Adesso stiamo guardando il versante della scuola che ha un grandissimo bisogno di non essere sola, ha bisogno di aver qualcuno che “rompe l’anima” e che dia occasioni a “ ‘sto ragazzo qua” di fare altro, qualcosa che non sia la scuola, non in alternativa ma in aggiunta, in integrazione, perché come giustamente veniva detto, l’agire, il fare, la soggettività dei nostri ragazzi spesso e volentieri non vengono stimolati, se non pochissimo.
Recentemente facevo lezione in quarta istituto tecnico: dovevo fare un capitolo sulle legislazioni, sul bilancio e a un certo punto ho detto: «Ragazzi, spiegatemelo voi che cos’è il bilancio, sapete voi, infatti, che cos’è, come si fa, come funziona il conto economico, lo stato patrimoniale, la nota integrativa, l’avete fatti, no?»
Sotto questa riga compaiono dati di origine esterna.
/-- MODEL_LOAD into an EMPTY slot, not its own fallback, reads its descriptor (04 R107). -/
theorem hModelLoad_refused {desc : Option ModelDesc} (hd : desc = none) : hModelLoad h f desc s = reply mgmt h 0x40 stBadField []
    (hostFault mgmt 0 f.descAddr.toNat 0 (putReads (readsOf (.host none) f.descAddr.toNat 256) s)) := by
  rw [hModelLoad, if_neg (not_not_intro hst), if_neg (mt (fallsToItself_iff f).mp hfb), hd]

theorem hModelLoad_described {desc : Option ModelDesc} {d : ModelDesc} (hd : desc = some d) : hModelLoad h f desc s =
    let u := putReads (readsOf (.host none) f.descAddr.toNat 256) s
    if d.rsv then reply mgmt h 0x40 stBadField [] u else takeLoad h f d (loadRoom d u) u := by
  rw [hModelLoad, if_neg (not_not_intro hst), if_neg (mt (fallsToItself_iff f).mp hfb), hd]

end

/-- What keeps a model from being evicted (08 R217). -/
def ModelInUse (f : EvictF) (s : State) : Prop :=
  s.modelUsers f.slot.toNat ≠ 0 ∨ (∃ g ∈ s.gh.grafts, g.base = f.slot)
    ∨ (∃ e ∈ s.reqs, ∃ k l, e.2.fbTable = some (k, l) ∧ k = f.slot) ∨ s.bedNames f.slot = true

theorem modelInUse_iff (f : EvictF) (s : State) : ModelInUse f s ↔
    (decide (s.modelUsers f.slot.toNat ≠ 0) || s.gh.grafts.any (fun g => decide (g.base = f.slot))
      || s.reqs.any (fun e => match e.2.fbTable with | some (k, _) => decide (k = f.slot) | none => false)) = true
    ∨ s.bedNames f.slot = true := by
  have hfb (e : Nat × Req) : (match e.2.fbTable with | some (k, _) => decide (k = f.slot) | none => false) = true
      ↔ ∃ k l, e.2.fbTable = some (k, l) ∧ k = f.slot := by
    cases e.2.fbTable with
    | none => simp
    | some x => cases x; simp
  simp only [ModelInUse, Bool.or_eq_true, decide_eq_true_eq, List.any_eq_true, hfb, or_assoc]

section
variable {h : Hdr} {f : EvictF} {s : State}

theorem hModelEvict_busy (hst : (s.slot f.slot.toNat).state ≠ .empty) (huse : (s.slot f.slot.toNat).state = .loading
    ∨ (s.slot f.slot.toNat).state = .evicting ∨ ModelInUse f s) : hModelEvict h f s = reply mgmt h 0x41 stBusy [] s := by
  rw [modelInUse_iff] at huse
  rw [hModelEvict, if_neg hst]
  split
  · rfl
  · next hmoving =>
    simp only [Bool.or_eq_true, decide_eq_true_eq, not_or] at hmoving
    obtain ⟨hload, hevict⟩ := hmoving
    rcases huse with hl | he | huse | hbed
    · exact absurd hl hload
    · exact absurd he hevict
    · exact if_pos huse
    · rw [if_pos hbed, ite_self]

theorem hModelEvict_accepted (hst : (s.slot f.slot.toNat).state ≠ .empty) (hload : (s.slot f.slot.toNat).state ≠ .loading)
    (hevict : (s.slot f.slot.toNat).state ≠ .evicting) (hfree : ¬ ModelInUse f s) :
    hModelEvict h f s = acceptEvict f.slot.toNat (startWait mgmt h 0x41 (.evict f.slot) s) := by
  rw [modelInUse_iff, not_or] at hfree
  obtain ⟨hfree, hbed⟩ := hfree
  have hmoving : ¬ (decide ((s.slot f.slot.toNat).state = .loading) || decide ((s.slot f.slot.toNat).state = .evicting)) = true := by
    simp only [Bool.or_eq_true, decide_eq_true_eq, not_or]
    exact ⟨hload, hevict⟩
  rw [hModelEvict, if_neg hst, if_neg hmoving]
  exact (if_neg hfree).trans (if_neg hbed)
Allora loro mi hanno spiegato che cos’è un conto economico, lo stato patrimoniale, ecc., e io gli ho spiegato perché il Codice Civile lo regola così: allora questo è un inizio di utilità, è un inizio di intersoggettività.
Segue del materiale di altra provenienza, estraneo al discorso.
-- ==== Sys2Proof/Decode.lean ====
section
/-!
DEFINITION. Decoding and encoding: slots (R15, R54, R59), configuration commands (R60, R61, R63, R66) and praline block
headers (R358, R364). Events have no encoding. Reserved codes are rejected by name and never fall through to a neighbour.
-/
namespace Sys2Proof

/-- Why a word stands for no instruction. -/
inductive DecodeError where
  /-- A reserved opcode (R59). -/
  | reservedOpcode (opc : Byte)
  /-- A variant that the opcode's entry does not list. -/
  | reservedVariant (opc : Byte)
  /-- Element index 148 to 254 (R60). -/
  | reservedElement (e : Byte)
  /-- Field 244 to 255 (R61). -/
  | reservedField (fld : Byte)
  /-- A reserved page-control field (R63). -/
  | reservedPageCommand (fld : Byte)
  /-- WCTL with OP 3 (R66). -/
  | reservedWindowOp
  /-- A reserved praline opcode (R364). -/
  | reservedBlock (op : Byte)
  /-- An event is no word. -/
  | noEncoding
deriving DecidableEq, Repr

/-- The fields of a slot (R15, R54, R56). -/
def fieldsOf (w : BitVec 128) : Fields where
  pm := w.extractLsb' 120 8
  pv := w.extractLsb' 112 8
  q := w.extractLsb' 111 1
  aEn := w.extractLsb' 110 1
  aCh := w.extractLsb' 108 2
  aKind := w.extractLsb' 105 3
  aFchk := w.extractLsb' 104 1
  aFmt := w.extractLsb' 101 3
  bEn := w.extractLsb' 100 1
  bCh := w.extractLsb' 98 2
  bKind := w.extractLsb' 95 3
  bFchk := w.extractLsb' 94 1
  bFmt := w.extractLsb' 91 3
  rsv90 := w.extractLsb' 90 1
  room := w.extractLsb' 86 4
  schk := w.extractLsb' 85 1
  slvl := w.extractLsb' 82 3
  rsv80 := w.extractLsb' 80 2
  dst := w.extractLsb' 66 6
  sa := w.extractLsb' 60 6
  sb := w.extractLsb' 54 6
  sc := w.extractLsb' 48 6
  deq := w.extractLsb' 44 4
  okind := w.extractLsb' 41 3
  olvl := w.extractLsb' 38 3
  pue := w.extractLsb' 37 1
  pidx := w.extractLsb' 34 3
  pmode := w.extractLsb' 32 2
  imm := w.extractLsb' 16 16
  rnd := w.extractLsb' 13 3
  sat := w.extractLsb' 12 1
  efmt := w.extractLsb' 9 3
  uns := w.extractLsb' 8 1
  w64 := w.extractLsb' 7 1
  cc := w.extractLsb' 3 4
  var := w.extractLsb' 0 3

/-- The opcode of a slot (R54). -/
def slotOpc (w : BitVec 128) : Byte := w.extractLsb' 72 8

/-- The 128 bits of a slot (R15, R54), high bits first. -/
def packSlot (opc : Byte) (f : Fields) : BitVec 128 :=
  f.pm ++ f.pv ++ f.q ++ f.aEn ++ f.aCh ++ f.aKind ++ f.aFchk ++ f.aFmt ++ f.bEn ++ f.bCh ++ f.bKind ++ f.bFchk ++
  f.bFmt ++ f.rsv90 ++ f.room ++ f.schk ++ f.slvl ++ f.rsv80 ++ opc ++ f.dst ++ f.sa ++ f.sb ++ f.sc ++ f.deq ++
  f.okind ++ f.olvl ++ f.pue ++ f.pidx ++ f.pmode ++ f.imm ++ f.rnd ++ f.sat ++ f.efmt ++ f.uns ++ f.w64 ++ f.cc ++
  f.var

/-- The fields of a praline block header (R358). -/
def blockOf (w : BitVec 128) : BlockHdr where
  crc := w.extractLsb' 112 16
  rsv104 := w.extractLsb' 104 8
  scale := w.extractLsb' 96 8
  metaOff := w.extractLsb' 80 16
  len := w.extractLsb' 72 8
  rsv71 := w.extractLsb' 71 1
  abs := w.extractLsb' 70 1
  sparse := w.extractLsb' 69 1
  rsv68 := w.extractLsb' 68 1
  fmt := w.extractLsb' 64 4
  link := w.extractLsb' 24 40
  route := w.extractLsb' 8 16

/-- The 128 bits of a praline block header (R358), high bits first. -/
def packBlock (op : Byte) (h : BlockHdr) : BitVec 128 :=
  h.crc ++ h.rsv104 ++ h.scale ++ h.metaOff ++ h.len ++ h.rsv71 ++ h.abs ++ h.sparse ++ h.rsv68 ++ h.fmt ++ h.link ++
  h.route ++ op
Un rapporto potente con il mondo del lavoro significa moltiplicare queste occasioni, dar loro una prospettiva più ampia, più di quella che può esserci nella singola ora di lezione di diritto, cioè moltiplicare per “n” le volte in cui questa cosa può succedere.
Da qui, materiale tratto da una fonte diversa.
-- ==== Sys2Proof/Machine/Operands.lean ====
section
/-!
DEFINITION. Operand forms: what a source specifier reads in a lane or a lane pair, the execution lanes of a firing, and the
conditions under which a slot is ready.
-/
namespace Sys2Proof.Machine

/-- The input channel that a source specifier reads, if it reads one (R55). -/
def chanOf (sp : BitVec 6) : Option Nat := if 16 ≤ sp.toNat ∧ sp.toNat ≤ 19 then some (sp.toNat - 16) else none

/-- The output channel that a destination specifier names, if it names one (R55). -/
def outOf (sp : BitVec 6) : Option Nat := if 20 ≤ sp.toNat ∧ sp.toNat ≤ 23 then some (sp.toNat - 20) else none

/-- The register that a specifier names, if it names one (R55). -/
def regOf (sp : BitVec 6) : Option Nat :=
  let k := sp.toNat
  if k ≤ 15 ∨ (24 ≤ k ∧ k ≤ 27) then some k else none

/-- The channels named by a 4-bit mask, ascending. -/
def chansIn (m : BitVec 4) : List Nat := [0, 1, 2, 3].filter fun k => m.getLsbD k

/-- IMM16 sign-extended to 32 bits (specifier 28). -/
def simmOf (f : Fields) : Word := f.imm.signExtend 32

/-- The seq of channel A's head, zero-extended (specifier 31). -/
def seqaOf (x : Elem) (f : Fields) : Word :=
  match x.head f.aCh.toNat with
  | some t => t.seq.zeroExtend 32
  | none => 0

/-- Lane `l` of the source that a specifier names, on the state at the start of the cycle (R21, R55). -/
def srcLane (x : Elem) (f : Fields) (sp : BitVec 6) (l : Nat) : Word :=
  let k := sp.toNat
  if k ≤ 15 then (x.reg k).get l
  else if k ≤ 19 then (match x.head (k - 16) with | some t => t.lanes.get l | none => 0)
  else if k ≤ 23 then 0
  else if k ≤ 27 then (x.reg k).get l
  else if k = 28 then simmOf f
  else if k = 29 then BitVec.ofNat 32 l
  else if k = 30 then 0
  else if k = 31 then seqaOf x f
  else x.const (k - 32)

/-- All lanes of a source. -/
def srcAll (x : Elem) (f : Fields) (sp : BitVec 6) : Oct Word := Oct.ofFn (srcLane x f sp)

/-- Pair `j` of a source as a 64-bit value (R72): registers and heads as they stand, scalars sign-extended, the pair index
for specifier 29. -/
def srcPair (x : Elem) (f : Fields) (sp : BitVec 6) (j : Nat) : BitVec 64 :=
  let k := sp.toNat
  if k ≤ 27 then srcLane x f sp (2 * j + 1) ++ srcLane x f sp (2 * j)
  else if k = 29 then BitVec.ofNat 64 j
  else if k = 30 then 0
  else (srcLane x f sp 0).signExtend 64

/-- Pair `j` of eight lanes. -/
def pairAt (v : Oct Word) (j : Nat) : BitVec 64 := v.get (2 * j + 1) ++ v.get (2 * j)

/-- Eight lanes from four pairs. -/
def octOfPairs (p : Nat → BitVec 64) : Oct Word :=
  Oct.ofFn fun l => if l % 2 = 0 then (p (l / 2)).extractLsb' 0 32 else (p (l / 2)).extractLsb' 32 32

/-- All pairs of a source, as lanes (R72). -/
def srcPairs (x : Elem) (f : Fields) (sp : BitVec 6) : Oct Word := octOfPairs (srcPair x f sp)

/-- The lanes whose pair lies wholly in `m` (R72). -/
def pairMask (m : Byte) : Byte := maskOf fun l => m.getLsbD (2 * (l / 2)) && m.getLsbD (2 * (l / 2) + 1)

/-- The lowest lane of a mask. -/
def lowestLane (m : Byte) : Option Nat := (List.range 8).find? fun l => m.getLsbD l

/-- Whether the predicate guard holds in lane `l` (R17). -/
def guardLane (x : Elem) (f : Fields) (l : Nat) : Bool := (x.preds.get l ^^^ f.pv) &&& f.pm == 0

/-- The lanes in which the guard holds. -/
def guardMask (x : Elem) (f : Fields) : Byte := maskOf (guardLane x f)

/-- The lane-enable mask (R62). -/
def Elem.laneEn (x : Elem) : Byte := (x.field 161).extractLsb' 0 8

/-- Whether the guard lets the slot fire under its quantifier (R17). -/
def guardOk (x : Elem) (f : Fields) : Bool := if f.q = 1 then guardMask x f == 0xFF else guardMask x f != 0

/-- Whether an explicit channel condition holds (R14, R17). -/
def condOk (x : Elem) (ch : BitVec 2) (kind : BitVec 3) (fchk : BitVec 1) (fmt : BitVec 3) : Bool :=
  match x.head ch.toNat with
  | none => false
  | some t => (t.kind == kind || (kind == kData && t.kind == kPoison)) && (fchk == 0 || t.fmt == fmt)

/-- Whether the stop level of channel A's head is the one asked for (R17). -/
def levelOk (x : Elem) (f : Fields) : Bool :=
  f.schk == 0 || (match x.head f.aCh.toNat with | some t => t.lvl == f.slvl | none => false)

/-- The channels that the explicit conditions name (R15). -/
def condChans (f : Fields) : List Nat :=
  (if f.aEn = 1 then [f.aCh.toNat] else []) ++ (if f.bEn = 1 then [f.bCh.toNat] else [])

/-- The explicit conditions of R17. -/
def explicitOk (x : Elem) (f : Fields) : Bool :=
  (f.aEn == 0 || (condOk x f.aCh f.aKind f.aFchk f.aFmt && levelOk x f))
    && (f.bEn == 0 || condOk x f.bCh f.bKind f.bFchk f.bFmt)

/-- What an instruction looks at beside its trigger: `data` are channels that must hold a head of kind DATA or POISON unless a
condition names them (R17), `any` are stream inputs of a walker that must hold a head of any kind (R163), `outs` are the
outputs it can write. -/
structure Look where
  data : List Nat
  any  : List Nat
  outs : List Nat
deriving DecidableEq, Repr

/-- The channels that the source specifiers read as heads. -/
def srcChans (f : Fields) : List Nat := [f.sa, f.sb, f.sc].filterMap chanOf

/-- What an instruction with ordinary sources and destination looks at. -/
def Look.lane (f : Fields) : Look := ⟨srcChans f ++ chansIn f.deq, [], (outOf f.dst).toList⟩

/-- The implicit conditions of R17 and R163. -/
def implicitOk (x : Elem) (f : Fields) (k : Look) : Bool :=
  (k.data.all fun c => (condChans f).contains c
    || (match x.head c with | some t => t.kind == kData || t.kind == kPoison | none => false))
  && (k.any.all fun c => (x.head c).isSome)

/-- The room conditions of R17. -/
def roomOk (x : Elem) (f : Fields) : Bool := (chansIn f.room).all x.room

/-- The element's own conditions of readiness (R16, R17). -/
def triggerOk (x : Elem) (f : Fields) (k : Look) : Bool :=
  guardOk x f && explicitOk x f && implicitOk x f k && roomOk x f

/-- The channels of the lead that a running array operation takes tokens from (R184, R195). -/
def MArray.leadChans (a : MArray) : List Nat :=
  let f4 := a.efmt == 4
  let tbank := (a.desc.getD 2 0).getLsbD 22
  match a.op.toNat with
  | 1 => [0] ++ (if f4 then [2] else [])
  | 2 => [0] ++ (if tbank then [] else [1]) ++ (if f4 then [2] else []) ++ (if f4 && !tbank then [3] else [])
  | _ => []

/-- The input channels of a port that its stream engine owns (R222): the sink's stream, both streams of a gather or scatter,
the body of a row update. -/
def StreamEngine.ins (g : StreamEngine) : List Nat :=
  match g.kind.toNat with
  | 2 => [g.ch.toNat]
  | 3 => [g.ch.toNat]
  | 4 => [g.ch.toNat, g.ch2.toNat]
  | 5 => [g.ch.toNat]
  | _ => []

/-- The outputs that a stream engine owns (R222, R238): those on which it pushes a stream. -/
def StreamEngine.outs (g : StreamEngine) : List Nat :=
  match g.kind.toNat with
  | 1 => [g.out.toNat]
  | 3 => [g.out.toNat]
  | 6 => [g.out.toNat] ++ (if g.f.imm.getLsbD 2 then [g.ch2.toNat] else [])
  | _ => []

/-- The input channels that the row unit takes a body from (R222, R252). -/
def RowUnit.ins (u : RowUnit) : List Nat :=
  u.queue.filterMap fun o => if o.opc = 0xE2 ∧ o.body.length < 32 then chanOf o.f.sb else none

/-- The outputs that ROWCON to a stream own, from the firing until the last token (R222, R251). -/
def RowUnit.outs (u : RowUnit) : List Nat :=
  (u.latch.filterMap fun p => if p.2.toks.isEmpty then none else some p.2.ch.toNat)
    ++ ((u.queue ++ u.issued.map (·.1)).filterMap fun o => if o.opc = 0xE1 ∧ o.f.var = 1 then outOf o.f.dst else none)

/-- The output of a global port that copies to a fabric channel own (R296): page, port and channel come from the captured
template. -/
def State.fabricOuts (s : State) (r e : Nat) : List Nat :=
  s.eng.chans.filterMap fun p => p.2.run.bind fun c =>
    let ctl := c.tpl.getD 13 0
    let d := c.tpl.getD 1 0
    let page := (d.extractLsb' 0 10).toNat
    let here := (s.region r).owner == some c.by_.load && (s.region r).page == page
    if ctl.getLsbD 43 && here && e == 144 + (d.extractLsb' 10 1).toNat then some (d.extractLsb' 11 2).toNat else none

/-- The input channels of an element that its slots may not touch now (R184, R222). -/
def State.ownedIns (s : State) (r e : Nat) : List Nat :=
  let g := s.region r
  if e = 0 then (if g.mode = 0 then [] else g.arr.leadChans)
  else if e < 128 then []
  else ((g.elem e).port.eng.map StreamEngine.ins).getD [] ++ (if e = 146 then g.row.ins else [])

/-- The outputs of an element that its slots may not write now (R222, R251, R296). -/
def State.ownedOuts (s : State) (r e : Nat) : List Nat :=
  let g := s.region r
  if e < 128 then []
  else ((g.elem e).port.eng.map StreamEngine.outs).getD [] ++ (if e = 146 then g.row.outs else [])
    ++ (if e = 144 ∨ e = 145 then s.fabricOuts r e else [])

/-- Whether a load's units still fire (R152, R307): they stop as the last tile commits, or once a stopping fault is raised by 64 cycles
later, in a cycle that is a free value. (DEDUCED, log entry 76) -/
def Load.fires (l : Load) (cyc : Nat) : Bool :=
  !l.abn && !l.redo && l.ph != .ended && (l.frecs.isEmpty || decide (cyc ≤ l.fcyc + Config.choice l.fcyc % 64))

/-- Whether the clock of a region runs (R26, R307, R341, R413): it is running or stopping, its load is not stopped, and no trip
stands. -/
def State.clocked (s : State) (r : Nat) : Bool :=
  let g := s.region r
  !s.pwr.trip && (g.rstate == 2 || g.rstate == 3)
    && (match s.ownerLoad r with | some l => l.fires s.cyc | none => true)

/-- Whether the picker of an element runs (R25, R183, R354, R355). -/
def State.picks (s : State) (r e : Nat) : Bool :=
  let g := s.region r
  let x := g.elem e
  s.clocked r && !x.faulted && !x.halted
    && (decide (128 ≤ e) || g.mode == 0 || (g.mode == 1 && decide (e = 0)))

/-- Whether the head of Ik is taken by the element itself in this cycle (R47, R146): a CTRL token of the side channel, or a REQ token that
is absorbed. No slot sees it (log entry 24). -/
def Elem.takes (x : Elem) (k : Nat) : Bool :=
  let conv := x.field 162
  match x.head k with
  | none => false
  | some t => (conv.getLsbD 10 && (conv.extractLsb' 8 2).toNat == k && t.kind == kCtrl)
    || ((x.field (144 + k)).getLsbD 14 && t.kind == kReq)

/-- Whether slot `n` of the element in hand is ready (R16, R17, R184, R222), but for the credit that a DATA push needs.
(DEDUCED, log entry 12) -/
def State.slotReady (s : State) (r e n : Nat) (f : Fields) (k : Look) : Bool :=
  let x := s.elem r e
  s.picks r e && (x.field 160).getLsbD n && triggerOk x f k
    && ((k.data ++ k.any ++ condChans f).all fun c => !(s.ownedIns r e).contains c && !x.takes c)
    && (k.outs.all fun c => !(s.ownedOuts r e).contains c)

/-- The execution lanes of a firing (R20): the heads that a source specifier reads narrow them. -/
def execLanes (x : Elem) (f : Fields) : Byte :=
  (srcChans f).foldl (fun m c => m &&& (match x.head c with | some t => t.vmask | none => 0)) (guardMask x f &&& x.laneEn)

/-- The lanes of a walker's firing (R163): token masks do not narrow them. -/
def walkerLanes (x : Elem) (f : Fields) : Byte := guardMask x f &&& x.laneEn

/-- The seq of a token that the firing pushes on Oc (R11). -/
def seqFor (x : Elem) (f : Fields) (c : Nat) : BitVec 12 :=
  if f.aEn = 1 ∧ f.deq.getLsbD f.aCh.toNat = true then
    (match x.head f.aCh.toNat with | some t => t.seq | none => x.seqOut c)
  else x.seqOut c

/-- The seq that a token takes which a firing has reserved an entry for (R11): that of the condition head it dequeued, or, none given,
SEQOc at the push. (DEDUCED, log entry 125) -/
def ruleSeq (x : Elem) (f : Fields) : Option (BitVec 12) :=
  if f.aEn = 1 ∧ f.deq.getLsbD f.aCh.toNat = true then (x.head f.aCh.toNat).map (·.seq) else none

/-- The first POISON head among the listed channels, ascending (R14). -/
def poisonAt (x : Elem) (ks : List Nat) : Option FaultRec :=
  ([0, 1, 2, 3].filter fun k => ks.contains k).findSome? fun k =>
    match x.head k with
    | some t => if t.kind = kPoison then some ((FaultRec.of 0x03 0x06).token k t.seq) else none
    | none => none

/-- Whether a slot names an accumulator (R184). -/
def namesAcc (f : Fields) : Bool := [f.dst, f.sa, f.sb, f.sc].any fun sp => decide (24 ≤ sp.toNat ∧ sp.toNat ≤ 27)

/-- What a firing comes to: it is not ready after all (a DATA push lacks credit), it faults, or it leaves the element as given
and then acts on the rest of the device. -/
inductive Fired where
  | wait
  | fault (f : FaultRec)
  | done (x : Elem) (after : State → State)

/-- A firing that a fault takes the place of, where it would take effect: one that is not ready after all does not fault (R17, R145). -/
def Fired.unless (o : Fired) (r : Option FaultRec) : Fired :=
  match o with
  | .wait => .wait
  | .fault a => .fault (r.getD a)
  | .done x after => match r with
    | some a => .fault a
    | none => .done x after

/-- The conversion node of a channel, if it has one: its element, and the channels on which tokens go there and come back (R62). -/
def Elem.binding (x : Elem) (k : Nat) : Option (Nat × Nat × Nat) :=
  let v := x.field (165 + k)
  if v.getLsbD 15 then some ((v &&& 0x7F).toNat, (v.extractLsb' 13 2).toNat, (v.extractLsb' 11 2).toNat) else none

/-- The token that is out for conversion from a channel (R13). -/
def Elem.awayTok (x : Elem) (k : Nat) : Option Token := (SMap.get (fun _ => []) x.away k).head?

/-- A firing that leaves element `e` as `y` has taken the steered tokens that it dequeues as conversion node (R13, R62).
(DEDUCED, log entry 119) -/
def Region.takeSteered (g : Region) (e : Nat) (x y : Elem) : Region :=
  if g.steers.isEmpty then g
  else [0, 1, 2, 3].foldl (fun g i =>
    let hit := fun (p : Nat × Nat) =>
      let z := g.elem p.1
      (z.binding p.2).any (fun b => b.1 == e && b.2.1 == i) && (z.awayTok p.2).isSome && z.awayTok p.2 == x.head i
    match if (y.inQ i).length < (x.inQ i).length then g.steers.find? hit else none with
    | some p => { g with steers := g.steers.erase p, taken := g.taken ++ [p] }
    | none => g) g

/-- The element in hand. -/
def State.here (s : State) : Elem := s.elem s.cur.reg s.cur.elem

/-- The state after a firing that has left the element in hand as `y`: the slot is the element's last, and nothing else has changed but
which steered tokens a conversion node has taken (R13). -/
def State.fired (s : State) (y : Elem) : State :=
  s.setRegion s.cur.reg (((s.region s.cur.reg).takeSteered s.cur.elem s.here y).setElem s.cur.elem (y.markFired s.cur.slot))

/-- The firing of the slot in hand (R19, R21, R25): a slot that is not ready changes nothing, a fault is taken, and otherwise
the effect takes place as one step and the slot is recorded as the last that fired. (DEDUCED, log entry 12) -/
def fire (opc : Byte) (f : Fields) (k : Look) (act : Elem → Fired) (s : State) :
    Host.Outcome State Fault Refusal :=
  let c := s.cur
  if s.slotReady c.reg c.elem c.slot f k then
    match act (s.elem c.reg c.elem) with
    | .wait => .next s
    | .fault r => .next (s.raise c.reg c.elem c.slot opc r)
    | .done y after => .next (after (s.fired y))
  else .next s

/-- The fault that a lane firing meets before it takes effect (R14, R71, R184): a POISON head that a source reads or the
firing dequeues, or an accumulator named on the lead of a region in matrix mode. (DEDUCED, log entry 117) -/
def laneFault (s : State) (x : Elem) (f : Fields) : Option FaultRec :=
  match poisonAt x (srcChans f ++ chansIn f.deq) with
  | some r => some r
  | none =>
    if (s.region s.cur.reg).mode = 1 ∧ s.cur.elem = 0 ∧ namesAcc f = true then some (FaultRec.of 0x02 0x13) else none

end Sys2Proof.Machine
end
Questo mi sembra il motivo fondamentale per cui noi dovremmo andare in giro cercando il mondo del lavoro!
Per mestiere faccio anche formazione professionale continua, cioè la formazione delle persone che lavorano in azienda, e una cosa sconvolgente di cui ci si accorge è che chi lavora in azienda ha un sacco di queste occasioni e l’azienda, come soggetto che opera, spessissimo, pur riconoscendo l’esistenza di queste occasioni, non ha l’attitudine educativa a questo, per cui “importa” delle antropologie folli da chissà dove, quando avrebbe -nelle cose che succedono tutti i santi giorni- l’occasione per diventare un’agenzia educativa. Questo secondo me è il vero motivo per cui ad un’impresa converrebbe ricercare il rapporto costante con la scuola, perché questa sarebbe la costante occasione per poter diventare un soggetto educativo non solo per i ragazzi che un domani potrebbero anche diventare suoi dipendenti, ma per allenarsi a fare la stessa cosa con i propri dipendenti, con la gente che in quel momento sta lavorando lì.
Se vogliamo che scocchi la scintilla ci deve essere una differenza di potenziale: finché la scuola è da sola, la scintilla non va da nessuna parte.
Ci vuole un’altro soggetto con il quale fare stabilmente questa cosa qua, altrimenti è soltanto un episodio.